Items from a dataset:

/-- `y^2 = x^3 + 2` modulo 13 has no point with `y = 0`; `(1, 4)` is on it. -/
theorem witness_EcMultipleCompletes :
    (holding cubic [pt0 1 4, .int (-9)]).Inv ∧
    (holding cubic [pt0 1 4, .int (-9)]).curve .c0 = some { a := (0 : Nat), b := (2 : Nat) } ∧
    cubic.FieldTower .l0 ∧
    (∀ x : Nat, cubic.ElemOk .l0 x → ¬ OnCurve cubic .c0 { a := (0 : Nat), b := (2 : Nat) }
      (.affine x (zeroOf cubic .l0))) ∧
    (holding cubic [pt0 1 4, .int (-9)]).reg 1 = .ofPoint .c0 (.affine (1 : Nat) (4 : Nat)) ∧
    (holding cubic [pt0 1 4, .int (-9)]).reg 2 = .int (-9) ∧
    OnCurve cubic .c0 { a := (0 : Nat), b := (2 : Nat) } (.affine (1 : Nat) (4 : Nat)) := by
  refine ⟨holding_inv cubic_inv rfl, rfl, (by show Nat.Prime 13; norm_num), fun x _ => ?_, rfl, rfl,
    ?_⟩
  · have h : ∀ z : ZMod 13, ¬ ((0 : Nat) : ZMod 13) ^ 2 =
        z ^ 3 + ((0 : Nat) : ZMod 13) * z + ((2 : Nat) : ZMod 13) := by decide +kernel
    exact h (x : ZMod 13)
  · have h : ((4 : Nat) : ZMod 13) ^ 2 = ((1 : Nat) : ZMod 13) ^ 3 +
        ((0 : Nat) : ZMod 13) * ((1 : Nat) : ZMod 13) + ((2 : Nat) : ZMod 13) := by decide +kernel
    exact h

theorem witness_LineResult :
    (holding toy [pt0 35 31, pt0 25 29, pt0 35 28, pt0 0 0]).Inv ∧
    (holding toy [pt0 35 31, pt0 25 29, .point0 .identity]).Inv ∧ toy.FieldTower .l0 ∧
    (holding toy [pt0 35 31, pt0 25 29, .point0 .identity]).reg 3 = .ofPoint .c0 .identity ∧
    (31 : Nat) ≠ zeroOf toy .l0 ∧ (0 : Nat) = zeroOf toy .l0 :=
  ⟨holding_inv toy_inv rfl, holding_inv toy_inv rfl, toy_tower0, rfl, by decide, rfl⟩

/-! #### Pairings -/

/-- The toy configuration as the commands read it. -/
def toyPair : PairEnv :=
  { pair := { r := 5, loopPos := 5, loopNeg := 0, post := .plain }
    e0 := { a := (1 : Nat), b := (0 : Nat) }
    e1 := { a := [(1 : Nat)], b := [(0 : Nat)] }
    e2 := { a := [[(1 : Nat)], [0]], b := [[(0 : Nat)], [0]] }
    tw := { ux := [[58], [0]], uy := [[0], [1]] } }

theorem toy_pairIs : pairIs toy toyPair := ⟨rfl, rfl, rfl, rfl, rfl⟩

theorem toy_needPair : toy.needPair = .ok toyPair := needPair_eq_ok.2 toy_pairIs

/-- The configuration of `toyLines` as the commands read it. -/
def linesPair : PairEnv :=
  { toyPair with pair := { r := 5, loopPos := 4, loopNeg := 1, post := .twoLines } }

theorem lines_needPair : toyLines.needPair = .ok linesPair := rfl

/-- The configuration of `toyEmbed` as the commands read it. -/
def embedPair : PairEnv := { toyPair with tw := { ux := [[1], [0]], uy := [[1], [0]] } }

theorem embed_needPair : toyEmbed.needPair = .ok embedPair := rfl

section Computed

variable {s : State} (h : s.Inv) {e : PairEnv} (hnp : s.needPair = .ok e) (ht : s.FieldTower .l2)

include h hnp ht

/-- The sum of two points on CURVE[2], from the sum the engine computes. -/
theorem sumIs_of {P Q S : Point (Elem .l2)} (hP : pointOk s .l2 P = true)
    (hQ : pointOk s .l2 Q = true) (hS : pointAdd (s.field .l2) e.e2 P Q = .ok S) :
    s.SumIs .l2 e.e2.a P Q S :=
  (pointAdd_iff_sumIs h (pairEnv_ok h hnp).1 ht (pairEnv_ok h hnp).2.2.2.1 (pointOk_sound hP)
    (pointOk_sound hQ)).1 hS

theorem negativeIs_of {P N : Point (Elem .l2)} (hP : pointOk s .l2 P = true)
    (hN : pointNeg (s.field .l2) P = N) : s.NegativeIs .l2 P N :=
  (pointNeg_iff_negativeIs h (pairEnv_ok h hnp).1 ht (pointOk_sound hP)).1 hN

theorem untwistIs_of {Q : Point (List Nat)} {R : Point (Elem .l2)} (hQ : pointOk s .l1 Q = true)
    (hR : s.untwist e.tw Q = .ok R) : UntwistIs s e.tw Q R :=
  (untwist_iff_untwistIs h hnp ht (pointOk_sound hQ)).1 hR

theorem millerIs_of {Q : Point (List Nat)} {P : Point Nat} {f : List (List Nat)}
    (hQ : pointOk s .l1 Q = true) (hP : pointOk s .l0 P = true) (hf : s.miller e Q P = .ok f) :
    MillerIs s e Q P f :=
  (miller_iff_millerIs h hnp ht (pointOk_sound hQ) (pointOk_sound (l := .l0) hP)).1 hf

end Computed

/-- The loop of spec/95_test_vectors.md program 5: its doubled points are `Qe` and `2Qe`. -/
theorem toy_regular : MillerRegular toy toyPair (.affine [35] [31]) := by
  have sum := @sumIs_of _ toy_inv _ toy_needPair toy_tower2
  refine ⟨[[24], [0]], [[0], [31]], .affine [[24], [0]] [[0], [28]],
    untwistIs_of toy_inv toy_needPair toy_tower2 rfl rfl, by decide,
    negativeIs_of toy_inv toy_needPair toy_tower2 rfl rfl, ?_⟩
  refine ⟨_, _, .affine [[34], [0]] [[0], [29]], rfl, by decide, sum rfl rfl rfl,
    fun _ => ?_, fun h => absurd h (by decide), fun h => absurd h (by decide)⟩
  exact ⟨_, _, .affine [[24], [0]] [[0], [28]], rfl, by decide, sum rfl rfl rfl,
    fun h => absurd h (by decide), fun _ => ⟨.identity, sum rfl rfl rfl, nofun⟩,
    fun h => absurd h (by decide)⟩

Aim of the task:
Each line above that carries the string "commands" has to be returned.

Answer to this exercise:
/-- The toy configuration as the commands read it. -/
/-- The configuration of `toyLines` as the commands read it. -/
/-- The configuration of `toyEmbed` as the commands read it. -/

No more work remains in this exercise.